» **Problem statement**:
From the entries below, transcribe exactly the lines between the line holding "x.id ≠ k.id)" and the line holding "Reg.TILE_MESH_CE_COUNT.COUNT = s.get", inclusive; skip all other lines.

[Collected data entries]
┄┄┄┄┄┄┄┄┄┄

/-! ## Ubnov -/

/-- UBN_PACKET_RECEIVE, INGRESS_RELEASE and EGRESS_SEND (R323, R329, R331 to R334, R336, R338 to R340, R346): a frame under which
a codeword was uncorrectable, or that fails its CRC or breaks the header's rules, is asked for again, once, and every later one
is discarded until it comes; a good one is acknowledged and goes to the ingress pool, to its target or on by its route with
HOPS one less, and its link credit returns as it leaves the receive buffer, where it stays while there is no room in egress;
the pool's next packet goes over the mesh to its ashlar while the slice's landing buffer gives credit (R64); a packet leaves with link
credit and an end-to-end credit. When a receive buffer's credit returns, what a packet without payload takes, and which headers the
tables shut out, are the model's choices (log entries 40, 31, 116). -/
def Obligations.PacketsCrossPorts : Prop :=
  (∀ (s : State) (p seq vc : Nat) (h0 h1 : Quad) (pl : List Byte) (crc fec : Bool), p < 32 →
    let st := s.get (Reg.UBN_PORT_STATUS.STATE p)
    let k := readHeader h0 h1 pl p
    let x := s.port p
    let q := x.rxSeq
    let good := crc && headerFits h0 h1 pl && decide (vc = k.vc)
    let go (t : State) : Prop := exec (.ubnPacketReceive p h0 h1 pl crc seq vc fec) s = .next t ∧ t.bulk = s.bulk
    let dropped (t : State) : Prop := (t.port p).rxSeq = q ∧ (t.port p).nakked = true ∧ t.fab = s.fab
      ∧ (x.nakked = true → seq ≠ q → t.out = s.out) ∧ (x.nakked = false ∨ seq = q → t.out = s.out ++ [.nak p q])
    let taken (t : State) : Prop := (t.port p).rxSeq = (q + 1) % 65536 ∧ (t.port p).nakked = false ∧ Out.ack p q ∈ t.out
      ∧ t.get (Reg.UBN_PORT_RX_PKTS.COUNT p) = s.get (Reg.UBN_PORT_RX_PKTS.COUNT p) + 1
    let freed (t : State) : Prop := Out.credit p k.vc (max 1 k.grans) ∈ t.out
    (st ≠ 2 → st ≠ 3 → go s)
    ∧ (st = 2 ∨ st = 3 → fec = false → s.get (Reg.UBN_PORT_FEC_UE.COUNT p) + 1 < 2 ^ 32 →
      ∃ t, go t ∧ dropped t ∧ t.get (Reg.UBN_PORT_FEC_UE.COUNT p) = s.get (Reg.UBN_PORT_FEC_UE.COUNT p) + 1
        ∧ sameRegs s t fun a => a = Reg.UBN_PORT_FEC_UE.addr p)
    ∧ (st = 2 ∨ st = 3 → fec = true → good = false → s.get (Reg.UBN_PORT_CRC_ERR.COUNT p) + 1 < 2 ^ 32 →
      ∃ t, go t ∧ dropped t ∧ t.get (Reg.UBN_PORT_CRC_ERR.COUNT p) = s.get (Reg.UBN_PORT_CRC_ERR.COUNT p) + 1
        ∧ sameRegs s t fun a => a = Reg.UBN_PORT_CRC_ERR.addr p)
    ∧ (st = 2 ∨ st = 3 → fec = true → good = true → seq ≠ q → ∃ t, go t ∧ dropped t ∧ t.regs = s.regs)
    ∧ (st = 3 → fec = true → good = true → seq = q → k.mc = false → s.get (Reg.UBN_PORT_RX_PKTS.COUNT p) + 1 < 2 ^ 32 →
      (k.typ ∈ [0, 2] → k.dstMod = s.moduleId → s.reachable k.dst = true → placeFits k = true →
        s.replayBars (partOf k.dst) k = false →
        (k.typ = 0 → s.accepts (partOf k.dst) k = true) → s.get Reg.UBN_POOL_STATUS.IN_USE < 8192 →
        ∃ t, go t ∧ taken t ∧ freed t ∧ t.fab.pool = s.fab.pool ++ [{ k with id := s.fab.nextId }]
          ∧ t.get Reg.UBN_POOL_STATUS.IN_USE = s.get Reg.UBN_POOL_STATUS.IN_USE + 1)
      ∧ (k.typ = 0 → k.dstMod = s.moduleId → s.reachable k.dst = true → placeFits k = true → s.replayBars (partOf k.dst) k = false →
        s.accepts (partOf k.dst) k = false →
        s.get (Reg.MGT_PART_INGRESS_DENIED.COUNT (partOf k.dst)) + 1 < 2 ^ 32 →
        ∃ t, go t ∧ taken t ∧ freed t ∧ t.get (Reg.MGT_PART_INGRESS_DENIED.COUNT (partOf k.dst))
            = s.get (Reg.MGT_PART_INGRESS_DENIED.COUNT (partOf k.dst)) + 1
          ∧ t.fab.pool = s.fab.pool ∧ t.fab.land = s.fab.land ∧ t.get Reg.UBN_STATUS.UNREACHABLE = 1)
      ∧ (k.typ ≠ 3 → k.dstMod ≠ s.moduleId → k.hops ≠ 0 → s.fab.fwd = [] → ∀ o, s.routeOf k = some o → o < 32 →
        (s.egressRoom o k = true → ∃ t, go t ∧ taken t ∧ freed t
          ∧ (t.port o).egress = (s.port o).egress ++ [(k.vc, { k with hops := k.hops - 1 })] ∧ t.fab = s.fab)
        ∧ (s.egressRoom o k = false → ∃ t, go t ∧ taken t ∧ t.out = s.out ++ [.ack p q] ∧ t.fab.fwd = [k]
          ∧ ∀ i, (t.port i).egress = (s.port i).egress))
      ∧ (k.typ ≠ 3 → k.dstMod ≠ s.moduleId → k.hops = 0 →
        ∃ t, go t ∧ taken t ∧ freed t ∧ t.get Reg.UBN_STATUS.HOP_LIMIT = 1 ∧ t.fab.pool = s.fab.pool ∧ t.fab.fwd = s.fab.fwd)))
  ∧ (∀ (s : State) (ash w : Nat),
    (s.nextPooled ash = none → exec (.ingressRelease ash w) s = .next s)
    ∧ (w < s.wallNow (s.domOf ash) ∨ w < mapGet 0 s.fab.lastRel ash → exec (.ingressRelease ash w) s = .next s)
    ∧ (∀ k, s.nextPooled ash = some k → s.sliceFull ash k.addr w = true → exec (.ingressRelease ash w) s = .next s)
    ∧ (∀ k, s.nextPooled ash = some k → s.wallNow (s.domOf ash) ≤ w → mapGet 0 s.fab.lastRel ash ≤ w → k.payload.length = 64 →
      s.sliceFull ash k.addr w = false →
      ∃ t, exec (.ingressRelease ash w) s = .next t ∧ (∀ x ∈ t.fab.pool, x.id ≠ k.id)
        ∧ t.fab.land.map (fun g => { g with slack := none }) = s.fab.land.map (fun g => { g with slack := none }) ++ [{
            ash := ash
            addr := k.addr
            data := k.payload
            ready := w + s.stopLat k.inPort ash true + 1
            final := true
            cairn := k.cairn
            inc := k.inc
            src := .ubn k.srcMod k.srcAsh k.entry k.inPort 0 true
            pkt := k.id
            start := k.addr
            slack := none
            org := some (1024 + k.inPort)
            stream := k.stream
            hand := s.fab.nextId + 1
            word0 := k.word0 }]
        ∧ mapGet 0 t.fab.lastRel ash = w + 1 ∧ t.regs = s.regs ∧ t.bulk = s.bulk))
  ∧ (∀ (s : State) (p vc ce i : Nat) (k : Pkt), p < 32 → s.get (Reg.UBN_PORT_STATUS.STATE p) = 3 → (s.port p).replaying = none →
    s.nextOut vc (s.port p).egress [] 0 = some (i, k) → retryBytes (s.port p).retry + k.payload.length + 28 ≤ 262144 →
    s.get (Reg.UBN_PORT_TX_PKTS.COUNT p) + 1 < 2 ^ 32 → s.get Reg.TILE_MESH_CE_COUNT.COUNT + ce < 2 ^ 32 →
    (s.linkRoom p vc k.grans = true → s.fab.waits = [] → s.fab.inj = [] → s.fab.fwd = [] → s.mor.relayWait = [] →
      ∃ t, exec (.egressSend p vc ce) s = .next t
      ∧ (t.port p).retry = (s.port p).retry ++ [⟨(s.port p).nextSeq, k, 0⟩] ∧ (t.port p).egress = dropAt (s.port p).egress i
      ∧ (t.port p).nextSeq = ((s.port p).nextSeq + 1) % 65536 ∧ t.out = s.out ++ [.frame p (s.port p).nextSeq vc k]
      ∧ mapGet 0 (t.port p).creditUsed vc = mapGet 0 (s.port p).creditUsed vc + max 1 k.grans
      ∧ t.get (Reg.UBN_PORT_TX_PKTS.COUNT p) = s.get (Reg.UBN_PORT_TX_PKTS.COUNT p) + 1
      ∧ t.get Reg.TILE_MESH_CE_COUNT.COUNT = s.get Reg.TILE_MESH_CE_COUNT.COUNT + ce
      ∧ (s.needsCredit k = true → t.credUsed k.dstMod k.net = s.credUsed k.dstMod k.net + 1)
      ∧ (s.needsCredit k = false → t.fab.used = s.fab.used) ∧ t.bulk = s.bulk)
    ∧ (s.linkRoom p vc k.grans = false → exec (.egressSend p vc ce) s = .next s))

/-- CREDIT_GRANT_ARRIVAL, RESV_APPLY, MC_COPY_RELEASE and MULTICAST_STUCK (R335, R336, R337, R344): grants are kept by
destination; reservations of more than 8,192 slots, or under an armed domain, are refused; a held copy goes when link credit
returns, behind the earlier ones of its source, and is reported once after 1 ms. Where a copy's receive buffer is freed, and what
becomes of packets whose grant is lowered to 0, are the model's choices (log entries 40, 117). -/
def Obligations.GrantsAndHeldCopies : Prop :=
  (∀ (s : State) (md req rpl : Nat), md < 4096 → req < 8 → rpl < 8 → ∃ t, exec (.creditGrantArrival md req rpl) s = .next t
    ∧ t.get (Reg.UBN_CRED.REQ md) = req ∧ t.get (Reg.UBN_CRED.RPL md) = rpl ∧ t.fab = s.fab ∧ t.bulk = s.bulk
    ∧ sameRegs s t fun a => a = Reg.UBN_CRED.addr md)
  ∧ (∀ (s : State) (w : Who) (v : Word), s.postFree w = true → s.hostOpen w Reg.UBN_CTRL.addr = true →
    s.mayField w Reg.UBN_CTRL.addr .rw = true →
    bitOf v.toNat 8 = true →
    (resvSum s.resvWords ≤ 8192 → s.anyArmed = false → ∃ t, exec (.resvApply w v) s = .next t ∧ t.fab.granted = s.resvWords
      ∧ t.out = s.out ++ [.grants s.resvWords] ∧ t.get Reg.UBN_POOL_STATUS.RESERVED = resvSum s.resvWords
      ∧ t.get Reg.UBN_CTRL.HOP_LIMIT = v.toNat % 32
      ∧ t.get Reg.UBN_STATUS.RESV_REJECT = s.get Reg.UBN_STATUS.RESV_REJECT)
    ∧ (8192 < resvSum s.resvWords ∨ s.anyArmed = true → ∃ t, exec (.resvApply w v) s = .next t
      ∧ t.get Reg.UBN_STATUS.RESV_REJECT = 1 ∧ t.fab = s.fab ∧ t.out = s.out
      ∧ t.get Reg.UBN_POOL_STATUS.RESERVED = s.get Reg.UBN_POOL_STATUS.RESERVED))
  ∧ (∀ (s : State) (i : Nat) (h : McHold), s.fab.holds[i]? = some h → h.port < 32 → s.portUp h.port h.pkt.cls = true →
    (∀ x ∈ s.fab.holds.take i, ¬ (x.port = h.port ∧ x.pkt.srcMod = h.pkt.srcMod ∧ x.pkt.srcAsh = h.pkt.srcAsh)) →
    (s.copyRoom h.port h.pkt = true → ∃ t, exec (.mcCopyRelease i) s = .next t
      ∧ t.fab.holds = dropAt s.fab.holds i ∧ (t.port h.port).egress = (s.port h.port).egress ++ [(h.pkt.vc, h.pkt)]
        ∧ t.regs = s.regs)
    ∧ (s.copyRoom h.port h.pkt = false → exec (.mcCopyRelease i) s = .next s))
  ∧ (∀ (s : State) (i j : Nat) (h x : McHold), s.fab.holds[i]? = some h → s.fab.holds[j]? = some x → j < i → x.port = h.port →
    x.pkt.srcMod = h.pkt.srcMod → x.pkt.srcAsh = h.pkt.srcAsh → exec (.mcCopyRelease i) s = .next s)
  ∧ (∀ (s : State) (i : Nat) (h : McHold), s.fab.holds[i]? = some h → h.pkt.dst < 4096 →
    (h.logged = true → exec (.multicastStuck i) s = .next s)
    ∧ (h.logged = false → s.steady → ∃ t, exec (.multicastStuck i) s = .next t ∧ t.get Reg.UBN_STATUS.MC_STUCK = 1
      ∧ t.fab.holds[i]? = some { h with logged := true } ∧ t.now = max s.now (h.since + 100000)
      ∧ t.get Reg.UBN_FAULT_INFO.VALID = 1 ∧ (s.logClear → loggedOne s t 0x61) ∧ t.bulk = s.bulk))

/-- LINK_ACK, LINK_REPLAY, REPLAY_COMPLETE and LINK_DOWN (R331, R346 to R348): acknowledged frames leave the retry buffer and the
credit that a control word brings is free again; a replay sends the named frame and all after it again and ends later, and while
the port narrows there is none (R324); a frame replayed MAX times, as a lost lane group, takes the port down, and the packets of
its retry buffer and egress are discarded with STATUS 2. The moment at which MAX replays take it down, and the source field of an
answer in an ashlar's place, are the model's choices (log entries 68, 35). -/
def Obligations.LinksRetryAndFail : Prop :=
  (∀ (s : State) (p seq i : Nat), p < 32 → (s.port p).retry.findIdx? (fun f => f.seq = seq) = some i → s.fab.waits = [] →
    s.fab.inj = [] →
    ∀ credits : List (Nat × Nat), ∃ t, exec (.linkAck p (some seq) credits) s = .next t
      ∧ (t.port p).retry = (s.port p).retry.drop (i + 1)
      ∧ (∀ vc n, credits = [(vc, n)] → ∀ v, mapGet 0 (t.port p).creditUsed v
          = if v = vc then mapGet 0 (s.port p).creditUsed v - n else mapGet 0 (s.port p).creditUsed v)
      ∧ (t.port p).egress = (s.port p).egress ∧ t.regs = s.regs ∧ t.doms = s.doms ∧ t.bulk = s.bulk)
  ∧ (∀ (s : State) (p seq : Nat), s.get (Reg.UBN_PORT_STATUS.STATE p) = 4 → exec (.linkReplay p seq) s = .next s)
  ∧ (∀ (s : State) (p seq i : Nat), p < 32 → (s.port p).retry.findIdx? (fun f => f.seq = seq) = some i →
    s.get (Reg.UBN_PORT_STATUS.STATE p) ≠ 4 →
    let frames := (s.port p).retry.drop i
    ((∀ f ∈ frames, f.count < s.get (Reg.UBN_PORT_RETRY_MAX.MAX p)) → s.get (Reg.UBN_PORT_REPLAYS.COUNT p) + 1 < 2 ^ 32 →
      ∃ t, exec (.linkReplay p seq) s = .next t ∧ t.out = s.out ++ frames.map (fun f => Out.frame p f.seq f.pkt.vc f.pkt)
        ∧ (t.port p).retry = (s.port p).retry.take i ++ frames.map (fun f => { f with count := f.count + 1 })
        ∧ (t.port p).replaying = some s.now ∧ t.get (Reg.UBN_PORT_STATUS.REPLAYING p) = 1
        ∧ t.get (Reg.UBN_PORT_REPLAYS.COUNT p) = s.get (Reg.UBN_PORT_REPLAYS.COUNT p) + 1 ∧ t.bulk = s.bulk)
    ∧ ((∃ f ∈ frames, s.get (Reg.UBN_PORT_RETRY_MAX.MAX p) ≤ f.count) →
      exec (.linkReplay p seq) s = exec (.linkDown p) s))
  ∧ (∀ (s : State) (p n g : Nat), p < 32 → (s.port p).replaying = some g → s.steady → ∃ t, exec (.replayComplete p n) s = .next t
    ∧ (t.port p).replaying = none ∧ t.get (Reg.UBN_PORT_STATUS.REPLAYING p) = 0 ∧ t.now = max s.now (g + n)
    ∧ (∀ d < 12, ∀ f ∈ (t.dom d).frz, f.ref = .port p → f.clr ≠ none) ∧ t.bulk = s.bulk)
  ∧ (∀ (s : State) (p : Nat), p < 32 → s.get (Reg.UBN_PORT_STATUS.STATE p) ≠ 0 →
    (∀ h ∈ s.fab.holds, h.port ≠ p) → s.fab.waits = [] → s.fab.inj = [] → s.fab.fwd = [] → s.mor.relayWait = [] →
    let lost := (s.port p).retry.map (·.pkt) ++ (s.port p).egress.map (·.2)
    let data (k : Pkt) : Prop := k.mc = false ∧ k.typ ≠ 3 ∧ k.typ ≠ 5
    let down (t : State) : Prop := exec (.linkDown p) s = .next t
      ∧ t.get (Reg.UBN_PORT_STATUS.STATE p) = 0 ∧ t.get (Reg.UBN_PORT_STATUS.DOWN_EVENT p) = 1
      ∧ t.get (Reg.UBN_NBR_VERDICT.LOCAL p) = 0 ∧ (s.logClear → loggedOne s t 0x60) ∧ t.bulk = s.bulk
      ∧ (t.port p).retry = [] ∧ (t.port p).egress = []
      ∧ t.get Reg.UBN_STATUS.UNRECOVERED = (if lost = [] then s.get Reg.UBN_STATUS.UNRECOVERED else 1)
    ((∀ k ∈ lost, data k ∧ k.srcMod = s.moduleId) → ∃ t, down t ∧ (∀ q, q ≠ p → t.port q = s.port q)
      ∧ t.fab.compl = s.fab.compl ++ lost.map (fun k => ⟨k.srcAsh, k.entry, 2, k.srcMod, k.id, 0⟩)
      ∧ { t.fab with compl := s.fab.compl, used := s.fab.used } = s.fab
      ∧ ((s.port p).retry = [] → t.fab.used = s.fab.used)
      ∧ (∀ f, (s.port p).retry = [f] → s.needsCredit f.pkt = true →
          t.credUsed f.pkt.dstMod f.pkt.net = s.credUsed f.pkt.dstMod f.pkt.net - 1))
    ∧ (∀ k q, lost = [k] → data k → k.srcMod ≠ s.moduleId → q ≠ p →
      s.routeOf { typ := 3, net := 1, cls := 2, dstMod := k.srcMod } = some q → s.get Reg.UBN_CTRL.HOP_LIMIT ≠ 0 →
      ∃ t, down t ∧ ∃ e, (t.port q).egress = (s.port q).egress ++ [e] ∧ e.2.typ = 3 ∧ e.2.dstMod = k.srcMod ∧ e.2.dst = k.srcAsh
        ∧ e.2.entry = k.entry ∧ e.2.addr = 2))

┄┄┄┄┄┄┄┄┄┄

» **Written response**:
      ∃ t, exec (.ingressRelease ash w) s = .next t ∧ (∀ x ∈ t.fab.pool, x.id ≠ k.id)
        ∧ t.fab.land.map (fun g => { g with slack := none }) = s.fab.land.map (fun g => { g with slack := none }) ++ [{
            ash := ash
            addr := k.addr
            data := k.payload
            ready := w + s.stopLat k.inPort ash true + 1
            final := true
            cairn := k.cairn
            inc := k.inc
            src := .ubn k.srcMod k.srcAsh k.entry k.inPort 0 true
            pkt := k.id
            start := k.addr
            slack := none
            org := some (1024 + k.inPort)
            stream := k.stream
            hand := s.fab.nextId + 1
            word0 := k.word0 }]
        ∧ mapGet 0 t.fab.lastRel ash = w + 1 ∧ t.regs = s.regs ∧ t.bulk = s.bulk))
  ∧ (∀ (s : State) (p vc ce i : Nat) (k : Pkt), p < 32 → s.get (Reg.UBN_PORT_STATUS.STATE p) = 3 → (s.port p).replaying = none →
    s.nextOut vc (s.port p).egress [] 0 = some (i, k) → retryBytes (s.port p).retry + k.payload.length + 28 ≤ 262144 →
    s.get (Reg.UBN_PORT_TX_PKTS.COUNT p) + 1 < 2 ^ 32 → s.get Reg.TILE_MESH_CE_COUNT.COUNT + ce < 2 ^ 32 →
    (s.linkRoom p vc k.grans = true → s.fab.waits = [] → s.fab.inj = [] → s.fab.fwd = [] → s.mor.relayWait = [] →
      ∃ t, exec (.egressSend p vc ce) s = .next t
      ∧ (t.port p).retry = (s.port p).retry ++ [⟨(s.port p).nextSeq, k, 0⟩] ∧ (t.port p).egress = dropAt (s.port p).egress i
      ∧ (t.port p).nextSeq = ((s.port p).nextSeq + 1) % 65536 ∧ t.out = s.out ++ [.frame p (s.port p).nextSeq vc k]
      ∧ mapGet 0 (t.port p).creditUsed vc = mapGet 0 (s.port p).creditUsed vc + max 1 k.grans
      ∧ t.get (Reg.UBN_PORT_TX_PKTS.COUNT p) = s.get (Reg.UBN_PORT_TX_PKTS.COUNT p) + 1
      ∧ t.get Reg.TILE_MESH_CE_COUNT.COUNT = s.get Reg.TILE_MESH_CE_COUNT.COUNT + ce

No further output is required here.